-- BRIEF --
Restate word for word the lines of the entries below, starting with the line that holds "rel : List Released" and ending with the line that holds "inductive PreReason where", and no others.

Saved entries
/-- A resident team (R21, R25), or the residue of a saved one (R54). -/
structure Team where
  /-- Handle of Table 12-3: slot × 2^11 + section × 2^9 + core. -/
  hnd : Nat
  /-- Its group, by the model's own number, and its index j (R27). -/
  grp : Nat
  idx : Nat
  /-- N of R26. -/
  nreg : Nat
  /-- The strands, 32 for each pass (R21). -/
  strands : List Strand
  pc : BitVec 48
  /-- `%tctl`, `%sigs`, `%sigd`, `%mism` (R66, R67). -/
  tctl : Word
  sigs : BitVec 16
  sigd : BitVec 16
  mism : Word
  /-- The instruction at pc is reached by stepping (R134). -/
  stepped : Bool
  act : Option Activation
  /-- Locked accumulator registers (R221). -/
  lock : List Nat
  mat : List MatPend
  /-- Engine commands an `OPFENCE` makes the next `MMA` or `OXMM` wait for (R223). -/
  opf : List Nat
  /-- Registers a reply is still to be written to (R129, R205, R207, R228). -/
  pend : List Nat
  ranges : List RangeOwed
  subs : List SubOwed
  rmw : Option Rmw
  work : Option Work
  /-- The last committed sample of each name (R282): `%cycles` 0, `%time` 1, `%tok` 2, `SKFREE` of channel k 3 + k. -/
  samps : List (Nat × Nat)
  prod : List Producer
  /-- The check sequence, newest first: true for a mismatch (R287); entries made so far (the model's own). -/
  seq : List Bool
  checks : Nat
  /-- Commits left in checked-only mode (R287); none outside it. -/
  chk : Option Nat
  /-- The event flag (R251). -/
  evf : Bool
  bwt : Option BarWait
  /-- Restored at a `SLEEP` that completes at once (R251). -/
  nosleep : Bool
  /-- Slot of the context's stack pool (R353). -/
  stks : Nat
  status : Status
  /-- Held at the instruction at pc (R211). -/
  held : Bool
  /-- A pre-emption request, with the `%time` it arrived (R354). -/
  preq : Option Nat
  /-- Once the team stands where it is to be saved: registers to save, and whether the save is full (R51, R53). -/
  yielded : Option (Nat × Bool)
  /-- Stores released and not yet accepted (R66). -/
  rel : List Released
  /-- Started by a launch-team node (R240). -/
  node : Bool
  /-- The context number of a team placed in its group after a change of the descriptor its group was placed under (R347). -/
  newer : Option Nat
  /-- Groups withdrawn by its last `FETCHWORK` (R49). -/
  withdrawn : List Nat
  /-- `%time` at which it became ready (R55, R367). -/
  since : Nat
  /-- Draw counter at its last ordering point: reads of UO pages reach no further back (R298). -/
  mark : Nat
  /-- Counter of names at its last release `FENCE`: writes to scratchpad and carve wait for older write-throughs (R392). -/
  fence : Nat
  /-- Counter of names when its `TLBINV` dropped its entries: that waits for accesses begun before (R253). -/
  inval : Option Nat
  deriving DecidableEq, Repr

/-! ## Groups, launches, queues and contexts -/

/-- A barrier: completed phases and the teams that have arrived (R200), by group and team index. -/
structure Barrier where
  phase : Word
  arr : List (Nat × Nat)
  deriving DecidableEq, Repr

/-- Where a group stands (R42, R54). -/
inductive Residency where
  | placed
  | resident
  | saved (addr : Nat)
  deriving DecidableEq, Repr

/-- Who asked for a pre-emption: the distributor (R363, R365), a host command, a power gate (R354, R375). -/
inductive PreReason where
  | sched
  | host
  | gate
  deriving DecidableEq, Repr

/-- A group of teams (R27). -/
structure Group where
  /-- The model's own number for the group. -/
  id : Nat
  launch : Nat
  /-- Dispatch index g (R33). -/
  gid : Nat
  q : Nat
  ctx : Nat
  core : Nat
  /-- Scratchpad allocation (R28). -/
  sbase : Nat
  sbytes : Nat
  /-- Team indices used so far, and those not retired (R47, R240). -/
  used : Nat
  live : List Nat
  bars : List Barrier
  /-- Item queue: next index and items left (R50, R243). -/
  iqn : Word
  iqc : Nat
  /-- Stake channels named (R209). -/
  chans : List Nat
  res : Residency
  /-- The teams that wait to start, their places taken at placement, or the residue of saved ones (R54). -/
  kept : List Team
  /-- Asked to leave or saved, and at whose request (R354, R375). -/
  pre : Option PreReason
  /-- Place in the context's save area kept for its record since it was asked to leave (R357). -/
  sav : Option Nat
  /-- Some team of it has issued (R42). -/
  started : Bool
  /-- Draw counter at its placement: its fetches read nothing older (R123). -/
  born : Nat
  deriving DecidableEq, Repr

/-- A level descriptor (Table 2-2). -/
structure Level where
  extent : Nat
  scope : Nat
  domain : Nat
  keysel : Nat
  deriving DecidableEq, Repr

/-- A launch record (Table 2-1). -/
structure LaunchRec where
  entry : Nat
  nregs : Nat
  tsize : Nat
  tpg : Nat
  hash : Bool
  spill : Bool
  scr : Nat
  stagger : Nat
  tctl0 : Word
  args : DWord
  stack : Nat
  levels : List Level
  deriving DecidableEq, Repr

/-- A queue record (Table 23-1). -/
structure QRec where
  cores : List Nat
  pto : Nat
  rlim : Nat
  wdog : Nat
  dl : Nat
  mbw : Nat
  hways : Nat
  vlm : Nat
  ctx : Nat
  lcrit : Bool
  fchk : Bool
  prio : Nat
  deriving DecidableEq, Repr

/-- A launch accepted and not complete (R29, R47). -/
structure Launch where
  id : Nat
  q : Nat
  ctx : Nat
  lr : LaunchRec
  /-- The queue record in force when it was accepted (R361). -/
  qr : QRec
  cmd : CmdHdr
  /-- `%time` when accepted (R369) and deadline in µs. -/
  acc : Nat
  dl : Nat
  /-- Next group neither placed nor withdrawn; groups retired, withdrawn ones included (R47, R49). -/
  next : Nat
  retired : List Nat
  /-- Ended because a unit cannot be placed (R40). -/
  ended : Bool
  /-- Last actual group start by die (R42). -/
  lastStart : List (Nat × Nat)
  /-- Level instances completed, as (level, instance) (R34). -/
  instDone : List (Nat × Nat)
  /-- Node image of a graph launch: pointer and bytes (Table 27-2). -/
  img : Option (Nat × Nat)
  deriving DecidableEq, Repr

/-- A command taken from a ring and not complete (R378, R379). -/
structure QCmd where
  step : Event
  hdr : CmdHdr
  started : Bool
  deriving DecidableEq, Repr

/-- A hardware queue with its ring (R361, R378). -/
structure Queue where
  cfg : QRec
  bound : Bool
  base : Nat
  entries : Nat
  owner : Nat
  head : Word
  cmds : List QCmd
  torn : Bool
  /-- Watchdog count in ns (R358). -/
  wd : Nat
  /-- Bytes served in this interval, against `mbw` (R371). -/
  mused : Nat
  /-- Left without teams by a host pre-emption (R358). -/
  hostPre : Bool
  deriving DecidableEq, Repr

/-- A context's descriptor (Table 21-4). -/
structure CtxDesc where
  ptroot : Nat
  uhnd : Nat
  sav : Nat
  savsz : Nat
  stkb : Nat
  stkn : Nat
  stkr : Nat
  deriving DecidableEq, Repr

/-- A context: its descriptor, earlier descriptors that resident groups still use, by version (R347), carve windows
(tower, base, limit) (R98), parts of the save area in use (R356) and stack slots handed out (R353). A context number of
the model is the identifier plus 2^16 × version; version 0 is the newest descriptor. -/
structure Ctx where
  desc : CtxDesc
  old : List (Nat × CtxDesc)
  wins : List (Nat × Nat × Nat)
  savUsed : List (Nat × Nat)
  stkUsed : List Nat
  deriving DecidableEq, Repr

/-! ## Cores, clusters and engines -/

/-- A block of the L1 (R105): frame and word span, whether its page is software-managed, the bytes it copies there, its
dirty bytes (offsets in the frame), policy, and the fill record of hint 0: predictor index, anchor, words read. -/
structure Block where
  frame : Nat
  lo : Nat
  hi : Nat
  sm : Bool
  data : List Host.Cell
  dirty : List Nat
  pol : Nat
  fill : Option (Nat × Nat × Nat × Nat)
  use : Nat
  deriving DecidableEq, Repr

-- EXERCISE OUTPUT --
  rel : List Released
  /-- Started by a launch-team node (R240). -/
  node : Bool
  /-- The context number of a team placed in its group after a change of the descriptor its group was placed under (R347). -/
  newer : Option Nat
  /-- Groups withdrawn by its last `FETCHWORK` (R49). -/
  withdrawn : List Nat
  /-- `%time` at which it became ready (R55, R367). -/
  since : Nat
  /-- Draw counter at its last ordering point: reads of UO pages reach no further back (R298). -/
  mark : Nat
  /-- Counter of names at its last release `FENCE`: writes to scratchpad and carve wait for older write-throughs (R392). -/
  fence : Nat
  /-- Counter of names when its `TLBINV` dropped its entries: that waits for accesses begun before (R253). -/
  inval : Option Nat
  deriving DecidableEq, Repr

/-! ## Groups, launches, queues and contexts -/

/-- A barrier: completed phases and the teams that have arrived (R200), by group and team index. -/
structure Barrier where
  phase : Word
  arr : List (Nat × Nat)
  deriving DecidableEq, Repr

/-- Where a group stands (R42, R54). -/
inductive Residency where
  | placed
  | resident
  | saved (addr : Nat)
  deriving DecidableEq, Repr

/-- Who asked for a pre-emption: the distributor (R363, R365), a host command, a power gate (R354, R375). -/
inductive PreReason where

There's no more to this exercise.